Женщина выпрямилась в полный рост, и Питер ещё отодвинулся.
— Просто… я пошёл напрямик, возвращался домой… — в памяти промелькнула вчерашняя бейсбольная тренировка, — с тренировки по бейсболу.
— Ах, ты возвращался домой. Через мою территорию. С тренировки по бейсболу. Тогда у меня один маленький вопрос: а где твоя бита? — Она смотрела на разбросанные по полу вещи. — Вот я вижу, у тебя здесь есть изолента, мусорные мешки, браслетик-амулетик, одежда, еда, вода… а где же бита? А, мальчик?
Слово «мальчик» она произнесла немного странно — шелковисто и словно с двумя ударениями, — словно с акцентом. Ну или с намёком на акцент. Как будто там, где она жила в детстве, люди разговаривали на каком-то языке, который был похож на пение.
— Ну, я… просто не взял её с собой. Тяжело таскать.

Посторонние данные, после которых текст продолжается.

/-- Settles O44: the records are applied along the scan, so they give b, and no records means that b is a. -/
theorem diffProperties : Obligations.DiffProperties := by
  refine ⟨diff_self, fun a b => ⟨fun h => ?_, ?_⟩, fun _ _ => diff_of_length_ne, fun a b ds h => ?_⟩
  · exact eq_of_diffFrom_eq_nil (length_eq_of_diff_eq_ok h) (diff_eq_ok h)
  · rintro rfl
    exact diff_self a
  · obtain rfl := diff_eq_ok h
    have hlen := length_eq_of_diff_eq_ok h
    exact ⟨foldl_applyRecord_diffFrom [] hlen, fun _ => getElem?_eq_of_not_named hlen⟩

/-- Settles O45: DIFF compares the lengths before anything else. -/
theorem unequalLengthsMismatch : Obligations.UnequalLengthsMismatch :=
  fun _ _ => exec_diff_mismatch

end Sys2Proof.Machine
end

section
/-! PROOFS. What the registers read right after a reset, and the obligation about reset (70_reset_and_hazards.md
R250). -/

namespace Sys2Proof.Machine

theorem ctrlWord_afterReset (s : State) : s.afterReset.ctrlWord = 0#32 := by
  simp [State.ctrlWord]

theorem statusWord_afterReset (s : State) : s.afterReset.statusWord = 0#32 := by
  simp [State.statusWord, State.busy]

/-- After a reset every register past the two constants ID and CFG reads 0. -/
theorem readReg_afterReset (s : State) {r : Reg} (h : 8 ≤ r.offset) : s.afterReset.readReg r = 0#32 := by
  cases r with
  | id | cfg => exact absurd h (by decide)
  | ctrl => exact ctrlWord_afterReset s
  | status => exact statusWord_afterReset s
  | cmd | srcA | srcB | dst | lenA | lenB | dstCap | result | errInfo => rfl

/-- After a reset every offset past ID and CFG, reserved ones included, reads 0. -/
theorem readOffset_afterReset (s : State) {off : Nat} (h : 8 ≤ off) : s.afterReset.readOffset off = 0#32 := by
  unfold State.readOffset
  cases hr : regAt off with
  | none => rfl
  | some r =>
    obtain rfl := offset_of_regAt hr
    exact readReg_afterReset s h

/-- Settles O29: the step answers the state after reset, whatever is pending; its ID and CFG are the constants of every
state (O11), and every other slot reads 0. -/
theorem resetStep : Obligations.ResetStep := by
  intro s rest _ hwf
  obtain ⟨hid, hcfg⟩ := identityAndConfig (s.issue rest).afterReset
  refine ⟨(s.issue rest).afterReset, rfl, hid, hcfg hwf, fun off hlo hhi ha => ?_, rfl, rfl, fun _ => rfl, rfl, rfl⟩
  rw [hostRead_reg _ hhi ha, readOffset_afterReset _ hlo]

end Sys2Proof.Machine
end

section
/-! PROOFS. The value STATUS reads as, which host accesses are allowed, and the obligations about the encoding, the
register window and the host's accesses that follow (10_state.md, 20_memory.md, 30_encoding.md). -/

namespace Sys2Proof

/-- Settles O1: decoding undoes encoding on every command, and a command is selected by its own word alone. -/
theorem decodeAndEncodeAgree : Obligations.DecodeAndEncodeAgree :=
  ⟨fun i _ => decode_encode i, fun _ _ => encode_of_decode⟩

/-- Settles O3: a sample word of a row is the encoding of its command, and an illegal one fails the decoder's tests. -/
theorem sampleWordsDecode : Obligations.SampleWordsDecode :=
  ⟨decode_encode (.qpix 0xFF#8 0x00#8 0x00#8), decode_encode (.qpix 0x12#8 0x34#8 0x56#8), decode_encode .qbuf,
    decode_encode .encode, decode_encode .decode, decode_encode .diff, rfl, rfl, rfl⟩

end Sys2Proof

namespace Sys2Proof.Machine

/-! ## STATUS as a number (10_state.md R27) -/

theorem busy_toNat (s : State) : s.busy.toNat = if s.pending = none then 0 else 1 := by
  cases hp : s.pending <;> simp [State.busy, hp]
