-- ==== Sys2Proof/Config.lean ====
section
/-! DEFINITION. What an implementation fixes: the parameters of 00_scope.md R6, each a field that a claim may quantify
over, and the free values, which the spec leaves open and which have no body here. -/

namespace Sys2Proof

/-- The drivers of one track by booster id: "primary first, then boosters in declaration order" (R181). -/
structure Chain where
  primary : Byte
  boosters : List Byte
  deriving DecidableEq, Repr

/-- The ids of a chain in traversal order. -/
def Chain.ids (c : Chain) : List Byte := c.primary :: c.boosters

/-- A filler packet: `FILLER_LEN` = 3 bytes, "last is the XOR of the others" (R6). -/
def isFillerPacket : List Byte → Bool
  | [a, b, c] => c == a ^^^ b
  | _ => false

/-- The parameters of R6 without their constraints. `HAS_PROG` is not among them: it is the presence of the field `prog`
of the state, as R20 has it. The constants R6 calls fixed are in Machine/Tables.lean. -/
structure ParamData where
  maxPacketSize : Nat
  preambleBitsMain : Nat
  preambleBitsProg : Nat
  idlePacket : List Byte
  resetPacket : List Byte
  curW : Nat
  ackLimitMa : Nat
  minAckPulseUs : Time
  maxAckPulseUs : Time
  chainMain : Chain
  chainProg : Chain
  tickPeriodUs : Nat
  deriving DecidableEq, Repr

/-- The constraint column of R6, and the distinct ids of R181. -/
def ParamData.ok (p : ParamData) : Bool :=
  decide (2 ≤ p.maxPacketSize) && decide (p.maxPacketSize ≤ 254)
    && decide (1 ≤ p.preambleBitsMain) && decide (p.preambleBitsMain ≤ 254)
    && decide (1 ≤ p.preambleBitsProg) && decide (p.preambleBitsProg ≤ 254)
    && isFillerPacket p.idlePacket && isFillerPacket p.resetPacket
    && decide (1 ≤ p.curW) && decide (p.ackLimitMa < 2 ^ p.curW)
    && decide (p.minAckPulseUs.toNat ≤ p.maxAckPulseUs.toNat)
    && decide (p.chainMain.ids ++ p.chainProg.ids).Nodup

/-- Parameters that meet their constraints. -/
structure Params extends ParamData where
  ok : toParamData.ok = true
  deriving DecidableEq, Repr

/-- The default column of R6: for the OPEN parameters, the values of the test vectors (DESIGN CHOICE, log entry 5). -/
def Params.default : Params where
  maxPacketSize := 5
  preambleBitsMain := 16
  preambleBitsProg := 22
  idlePacket := [0xFF, 0x00, 0xFF]
  resetPacket := [0x00, 0x00, 0x00]
  curW := 16
  ackLimitMa := 60
  minAckPulseUs := 4000
  maxAckPulseUs := 8000
  chainMain := ⟨0, []⟩
  chainProg := ⟨1, []⟩
  tickPeriodUs := 58
  ok := by decide

/-- `mA2raw` of R6 and R227: "a pure function of the driver", uninterpreted; its result is taken modulo `2^CUR_W` where it
is used (R156). Free value, log entry 6. -/
opaque Config.mA2raw : Nat → Nat

/-- `raw2mA` of R3 and R227: the driver's conversion of raw current units to milliamps, "pure functions of the driver and
parameters of the model". The block "never uses" it (R227), so no meaning and no statement reads it. Free value, log entry
6. -/
opaque Config.raw2mA : Nat → Nat

/-- The level of an output before the first tick after reset: "unspecified" (R45). Free value, log entry 7. -/
opaque Config.unspecifiedLevel : Nat → Level

/-- A power mode nobody states: the answer about an id that no driver has (R185), about a programming track that does not
exist (R102), or of a driver whose answer is not listed among the inputs of the step. Free value, log entry 8. -/
opaque Config.freePowerMode : Nat → PowerMode

/-- The current sample of a tick whose inputs are not listed (R226: any value). Free value, log entry 9. -/
opaque Config.freeCurrent : Nat → Nat

/-- The microsecond clock of a tick whose inputs are not listed (R222: any value). Free value, log entry 9. -/
opaque Config.freeNowUs : Nat → Time

/-- The millisecond clock of a tick whose inputs are not listed (R222: any value). Free value, log entry 9. -/
opaque Config.freeNowMs : Nat → Time

end Sys2Proof
end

Женщина опять качнула головой, на этот раз с нескрываемым презрением. Она рывком засучила левую штанину своего комбинезона. Ниже колена вместо ноги у неё торчал деревянный столбик, которым она стукнула о дощатый пол рядом с Питером.
— Вот, мальчик. Нога. Её тяжело таскать, знаешь ли. Массив сосны. Но я же таскаю, правда?
Тут женщина разглядела на своей деревянной ноге что-то, что, кажется, ей не понравилось. Она вытянула из-за пояса нож, наклонилась и чиркнула им по дереву, выхватив узкую полоску чуть выше того места, где должна была быть её лодыжка. Закончив, она разогнулась и опять смотрела прямо на Питера. И кончик её ножа смотрел прямо на Питера.
— Ну-с, попробуем ещё раз. Мне страшно любопытно: если ты был на тренировке по бейсболу, как же это получилось, что ты без биты?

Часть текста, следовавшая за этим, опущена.